Née en Belgique, Patsy raconte qu'elle est arrivée à Montréal à l'âge de 11 ans avec sa mère et ses frères, sans savoir qu'elle venait y vivre. «Ma mère nous a kidnappés. Mon père est convaincu que je le savais.

«J'avais 11 ans et demi et je ne le savais pas. Car ma mère savait que si je le savais, je l'aurais dit à mon père...»

Trente ans plus tard, elle croit que son père lui en veut encore. Elle aimerait lui parler. Il ne répond plus. Les lettres qu'elle lui envoie reviennent intactes. De cette cassure, une vocation d'artiste est née. «Toute ma création est basée sur ma relation avec mon père.»

La fée ne veut pas que sa fête des Pères soit triste pour autant. Demain, elle veut rendre hommage aux pères. Elle invite les gens à prendre le temps de dire à leur papa ce qu'ils ne disent jamais. «Peu importe ce qu'on ressent, on a toujours quelque chose de beau à dire.»

Demain, Patsy sortira donc son chariot et se promènera dans le Mile End avec une trentaine de cartes géantes à compléter à la craie. «Papa, j'ai envie de te dire...»

Elle invitera les passants à se faire prendre en photo avec leur carte et à l'envoyer à leur père.

Avant de se transformer en fée, Patsy, diplômée des beaux-arts à Concordia, avait sa propre entreprise spécialisée dans les faire-part de mariage. Elle a fait ça pendant 13 ans. «J'ai commencé ça, c'était une blague. Parce que je ne crois même pas au mariage! J'ai fait un premier salon de la mariée, cela a fait fureur! J'ai fait les cartes de Céline Dion!»

Et puis, le temps a passé. L'industrie du mariage a changé, les affaires ont ralenti. Quand elle est tombée enceinte de son fils, Patsy s'est promis de l'emmener pour ses 10 ans en voyage en Amérique du Sud, afin d'y découvrir les racines de son père, d'origine chilienne. Pendant 10 ans, elle a mis 50$ de côté tous les mois. Ils sont partis ensemble, comme promis, pendant cinq mois.

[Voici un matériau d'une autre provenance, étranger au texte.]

-- ==== Sys2Proof/Tests/Slice0.lean ====
section
/-! SUPPORT. The session's own tests. Expected values come from the spec: 95_test_vectors.md (named by their ids) and
30_encoding.md R119. The witnesses at the end show, for each statement with hypotheses, values that meet them. -/

-- The many small theorems, elaborated at once, would take more thread stacks than the check's memory limit allows.
set_option Elab.async false

namespace Sys2Proof.Tests

open Machine

/-! Well-formedness: an ill-formed term for each check, and the largest well-formed LEN. -/

theorem test_wellFormed_refuses_long_len : (Instr.stretch 65536).wellFormed = false := by decide

theorem test_wellFormed_admits_largest_len : (Instr.stretch 65535).wellFormed = true := by decide

theorem test_program_refuses_unknown_label : programWellFormed [plainLine (.bnz 0 1#32 7)] = false := by decide

theorem test_program_refuses_double_label :
    programWellFormed [⟨[1], .bnz 0 1#32 1⟩, ⟨[1], .bnz 0 1#32 1⟩] = false := by decide

theorem test_program_admits_wait : programWellFormed (waitLines 1 0) = true := by decide

/-! Decoding: words written out from 30_encoding.md R110, R113, bit 31 first, and vectors EN-1 to EN-14. -/

theorem test_decode_nop : decode 0b00000000000000000000000000000000#32 = .ok .nop := by decide

theorem test_decode_stretch : decode 0b00000000000111000000000000000001#32 = .ok (.stretch 28) := by decide

theorem test_decode_diffuse : decode 0b00000000000000000000000000000010#32 = .ok .diffuse := by decide

theorem test_decode_cipher : decode 0b00000000000000000000000000000011#32 = .ok .cipher := by decide

theorem test_decode_bytes_big_endian :
    decodeBytes [0x00#8, 0x08#8, 0x00#8, 0x01#8, 0xAA#8] = .ok (.stretch 8, [0xAA#8]) ∧
    decodeBytes [0x00#8, 0x08#8, 0x00#8] = .error .tooFewBytes := by decide

theorem test_decode_len_is_unsigned : decode 0xFFFF0001#32 = .ok (.stretch 65535) := by decide

theorem test_decode_illegal :
    decode 0x00000004#32 = .error .reservedOpcode ∧ decode 0x0000000F#32 = .error .reservedOpcode ∧
    decode 0x00000011#32 = .error .reservedBits ∧ decode 0x00088001#32 = .error .reservedBits ∧
    decode 0x00010000#32 = .error .lengthNotZero ∧ decode 0x80000003#32 = .error .lengthNotZero := by decide

theorem test_decodeTableWord : decodeTableWord 32 0x001C0001 = some (.stretch 28) ∧ decodeTableWord 32 4 = none := by
  decide

/-! The transforms. -/

/-- A byte array from the list of its bytes. -/
def bytes (n : Nat) (l : List Byte) : Vector Byte n := Vector.ofFn fun i => l.getD i 0#8

/-- The bytes `a, a+1, …`. -/
def rising (a n : Nat) : List Byte := (List.range n).map fun i => BitVec.ofNat 8 (a + i)

/-- "HELLO123". -/
def hello : List Byte := [0x48#8, 0x45#8, 0x4C#8, 0x4C#8, 0x4F#8, 0x31#8, 0x32#8, 0x33#8]

/-- 95_test_vectors.md ST-2. -/
def helloBlock : List Byte :=
  [0x48#8, 0x45#8, 0x4C#8, 0x4C#8, 0x4F#8, 0x31#8, 0x32#8, 0x33#8, 0xB7#8, 0x48#8, 0x45#8, 0x4C#8, 0x4C#8, 0x4F#8,
    0x31#8, 0x32#8, 0x33#8, 0x0F#8, 0x48#8, 0x45#8, 0x4C#8, 0x4C#8, 0x4F#8, 0x31#8, 0x32#8, 0x33#8, 0xDC#8, 0x48#8,
    0x45#8, 0x4C#8, 0x4C#8, 0x4F#8]

/-- 95_test_vectors.md ST-3: the zeros inside the declared length are trimmed. -/
theorem test_stretch_trims : (stretch (hello ++ [0#8, 0#8, 0#8, 0#8]) 12).toList = helloBlock := by decide +kernel

/-- ST-9: a full block, then a tail of one byte (first four positions). -/
theorem test_stretch_full_block_and_tail :
    (stretch (rising 1 33) 33).toList.take 4 = [0x20#8, 0x91#8, 0x22#8, 0x63#8] := by decide +kernel

/-- DF-7: at step 5 of round 0 the reference is the byte about to be replaced. -/
theorem test_diffuse_self_reference :
    (diffuse (zeroBytes 4) (bytes 32 [0x25#8, 0x89#8, 0x24#8, 0x26#8, 0x0B#8, 0x05#8, 0x94#8, 0xB7#8, 0xFC#8, 0xF0#8,
      0x4E#8, 0x33#8, 0xA7#8, 0x27#8, 0x58#8, 0x5B#8, 0x4C#8, 0x48#8, 0xA3#8, 0x9C#8, 0x36#8, 0x96#8, 0x40#8, 0x69#8,
      0x48#8, 0x10#8, 0xA1#8, 0x69#8, 0x5B#8, 0x99#8, 0xDD#8, 0x50#8])).toList =
    [0x4C#8, 0x7F#8, 0x98#8, 0x08#8, 0xC1#8, 0xCC#8, 0x7A#8, 0xA6#8, 0x55#8, 0x65#8, 0x02#8, 0xF2#8, 0x59#8, 0x90#8,
      0x12#8, 0x66#8] := by decide +kernel

/-- The stored hash of L1-2. -/
def storedL12 : List Byte :=
  [0x74#8, 0x57#8, 0x7F#8, 0x98#8, 0x07#8, 0x90#8, 0x06#8, 0xF3#8, 0x53#8, 0x9A#8, 0x8E#8, 0x94#8, 0xEB#8, 0xDE#8,
    0xE9#8, 0x19#8]

/-- The session key of L1-3. -/
def sessionKey : Key := bytes 8 [0x3F#8, 0xB1#8, 0x7E#8, 0x62#8, 0xFC#8, 0x11#8, 0xF8#8, 0x6F#8]

/-- CI-5: a plaintext that ends in 0x00 is trimmed. -/
theorem test_cipher_trims :
    (cipher sessionKey (bytes 16 (rising 1 15))).toList =
      [0x87#8, 0xDE#8, 0x25#8, 0xB1#8, 0x87#8, 0xA1#8, 0x8B#8, 0xF5#8] := by decide +kernel

/-! One step of each command. -/

/-- INBUF with the bytes written from its byte 0 on. -/
def inbufOf (l : List Byte) : Memory := l.zipIdx.map fun p => (inbufBase + p.2, p.1)

/-- A field of the next state, or `none` where the step stops. -/
def after {α : Type} (o : Host.Outcome State Fault Refusal) (f : State → α) : Option α :=
  match o with
  | .next t => some (f t)
  | .fault _ => none
  | .refused _ => none

/-- CT-2: a NOP completes with STATUS = 0x00000002. -/
theorem test_nop_status :
    after (step { State.reset with pending := some .nop }) status = some 0x00000002#32 := by decide +kernel

/-- ST-2: the engine's STRETCH of "HELLO123". -/
theorem test_stretch_block :
    after (exec (.stretch 8) { State.reset with inbuf := inbufOf hello }) (fun t => t.block.toList) = some helloBlock := by
  decide +kernel

/-- 93_implementation_defined.md U2: one byte of the input is unwritten. -/
theorem test_stretch_unwritten :
    after (exec (.stretch 9) { State.reset with inbuf := inbufOf hello }) status = none := by decide +kernel

/-- L1-1 (DF-2): the source's own stored hash. -/
theorem test_diffuse_stored_hash :
    after (exec .diffuse { State.reset with salt := objectSalt 0x05000026#32, block := bytes 32 helloBlock })
      (fun t => t.digest.toList) =
      some [0xA3#8, 0xC2#8, 0xA1#8, 0x66#8, 0x47#8, 0x6A#8, 0x77#8, 0x4D#8, 0x52#8, 0xED#8, 0xBA#8, 0x3D#8, 0xD1#8,
        0x97#8, 0x4B#8, 0x56#8] := by decide +kernel

/-- CI-1: the login hash of the source's third vector. -/
theorem test_cipher_login_hash :
    after (exec .cipher { State.reset with key := sessionKey, digest := bytes 16 storedL12 }) (fun t => t.out.toList) =
      some [0x97#8, 0x78#8, 0xD5#8, 0x36#8, 0x73#8, 0x1D#8, 0x29#8, 0x74#8] := by decide +kernel

/-- A command word set as the next to run is run by the very next step (DF-1, first byte of DIGEST). -/
theorem test_fetch_word_runs :
    after (step (State.reset.withFetchWord 32 2)) (fun t => byteAt t.digest 0) = some 0x5E#8 := by decide +kernel

/-- A rejected word set as the next to run is rejected by the very next step (CT-3). -/
theorem test_fetch_illegal_word :
    after (step (State.reset.withFetchWord 32 4)) status = some 0x00000016#32 := by decide +kernel

/-! The interface. -/

/-- A pending NOP, one step of the host away from its completion. -/
def busyState : State := { State.reset with pending := some .nop, delay := 1 }

/-- CT-9: a write to SALT while busy is ignored and raises E_BUSY. -/
theorem test_busy_write :
    after (hostWrite .w32 0x0010#16 0x11223344#32 busyState) (fun t => (status t, t.salt.toList)) =
      some (0x00000035#32, [0#8, 0#8, 0#8, 0#8]) := by decide +kernel

/-- CT-11: busy is checked before the word is decoded. -/
theorem test_busy_before_illegal :
    after (hostWrite .w32 0x0000#16 0x00000004#32 busyState) status = some 0x00000035#32 := by decide +kernel

/-- CT-8: DONE is cleared, ERR and ERRCODE stay. -/
theorem test_w1c_done :
    after (hostWrite .w32 0x0004#16 0x00000002#32 { State.reset with done := true, err := true, errcode := 1#4 })
      status = some 0x00000014#32 := by decide +kernel

/-- BU-7: SALT is big-endian. -/
theorem test_salt_bytes :
    after (hostWrite .w32 0x0010#16 0x05000026#32 State.reset) (fun t => t.salt.toList) =
      some [0x05#8, 0x00#8, 0x00#8, 0x26#8] := by decide +kernel

/-- What a read answers, or `none` where it stops. -/
def readValue (width : Width) (off : Offset) (s : State) : Option Word :=
  match hostRead width off s with
  | .next (v, _) => some v
  | .fault _ => none
  | .refused _ => none

/-- BU-1, BU-3, BU-6, BU-9, BU-10, BU-13, BU-14. -/
theorem test_reads :
    readValue .w32 0x0008#16 State.reset = some 0x4E570001#32 ∧
    readValue .w32 0x0100#16 State.reset = some 0x48934667#32 ∧
    readValue .w32 0x02FC#16 State.reset = some 0x0A0A080D#32 ∧
    readValue .w32 0x0000#16 State.reset = some 0#32 ∧
    readValue .w8 0x0300#16 State.reset = some 0#32 ∧
    readValue .w32 0x0002#16 State.reset = none ∧
    readValue .w8 0x8000#16 State.reset = none := by decide +kernel

/-- 45_adapters.md R228, step 4: the host writes back a word of BLOCK that it has read, XORed with a word of `acc`. -/
theorem test_host_writes_xor :
    after (hostOp (.wrXor .w32 0x0044#16 2 0x01020304#32) { State.reset with names := [(2, 0xF0F0F0F0#32)] })
      (fun t => (t.block.toList.drop 3).take 6) = some [0#8, 0xF1#8, 0xF2#8, 0xF3#8, 0xF4#8, 0#8] := by decide +kernel

/-- 30_encoding.md R116. -/
theorem test_assembler :
    assemble ['s', 't', 'r', 'e', 't', 'c', 'h', ' ', '#', '0', 'x', '1', 'c'] = some (.stretch 28) ∧
    disassemble 0x00000011#32 =
      ['.', 'w', 'o', 'r', 'd', ' ', '0', 'x', '0', '0', '0', '0', '0', '0', '1', '1'] := by decide +kernel

/-! Witnesses: the hypotheses of each statement, met together. -/

theorem test_witness_EncodedCommandDecodesBack : (Instr.stretch 65535).wellFormed = true := by decide

theorem test_witness_DecodedWordEncodesBack : decode 0xFFFF0001#32 = .ok (.stretch 65535) := by decide

theorem test_witness_IllegalWordsAreTheReservedOnes :
    busy State.reset = false ∧ (∃ e, decode 0x00010002#32 = .error e) ∧
      (0x00010002#32 : Word).toNat % 16 ≠ 1 ∧ (0x00010002#32 : Word).toNat / 65536 ≠ 0 :=
  ⟨by decide, ⟨.lengthNotZero, by decide⟩, by decide, by decide⟩

theorem test_witness_TrimmingStopsAtTheLastNonzeroByte :
    trimmedLength [0#8, 1#8, 0#8] 3 = 2 ∧ trimmedLength [0#8, 0#8] 2 = 0 := by decide

/-- Both branches at a boundary: position 31 with a tail of 31 bytes takes the Key Table, position 30 does not. -/
theorem test_witness_StretchClosedForm :
    trimmedLength (rising 1 31) 31 = 31 ∧ 31 % (31 + 1) = 31 ∧ 30 % (31 + 1) ≠ 31 := by decide +kernel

Pour le fils, ce fut un retour aux sources. Pour la mère, l'occasion de prendre du recul et de voir la vie d'un autre oeil. «Et là, j'ai eu un flash. Je me suis dit: "Non! Ce n'est pas vrai que je retourne à Montréal pour fabriquer des faire-part de mariage!"»

Patsy a donc décidé de retourner à l'université. Elle en est sortie il y a deux ans avec un diplôme en design d'événements. «C'est là que j'ai découvert qu'on pouvait jouer dans la ville et que c'était incroyable!», dit-elle.

Mère de famille monoparentale, Patsy n'arrive plus à vivre de son art comme du temps où elle fabriquait des faire-part. En fait, elle n'a jamais été aussi pauvre que depuis qu'elle est fée. Il y a des moments où elle s'est même dit qu'elle pourrait se retrouver à la rue. Mais elle ne regrette rien, dit-elle, une lumière dans le regard. «Ça m'a permis de créer une famille, un sentiment d'appartenance.»

Et puis, de fil en aiguille, son art est reconnu et même enseigné. L'automne prochain, elle donnera un cours à l'UQAM intitulé La ville comme terrain de jeu.

Quand elle marche dans le quartier, Patsy se fait souvent arrêter. «Merci, c'est magnifique.» Des inconnus l'invitent à souper. D'autres lui glissent des enveloppes dans sa boîte aux lettres pour l'aider à joindre les deux bouts. Des gens lui écrivent, lui racontent leur vie.

Les projets participatifs de Patsy ont eu tant de succès que d'autres quartiers qui se cherchent des fées la réclament. Patsy aimerait bien. Mais elle n'a pas les moyens de se déplacer. Et puis, ajoute-t-elle, il y a une dimension très intime à ces projets.

Dimanche, la fée arpentera les avenues Bernard, Saint-Viateur et Fairmount, entre l'avenue du Parc et le boulevard Saint-Laurent. Elle invitera les passants à venir rendre hommage aux pères, beaux-pères et futurs papas. Il y aura d'autres surprises, soigneusement préparées depuis un mois. «La surprise est pour tout le monde, du Mile End et d'ailleurs, avec ou sans papa, dit-elle. Je veux faire parler le coeur.»

Ça peut paraître fleur bleue, mais les gens ont soif de ça, constate-t-elle. Soif de fées qui mettent de la poésie dans leur quotidien.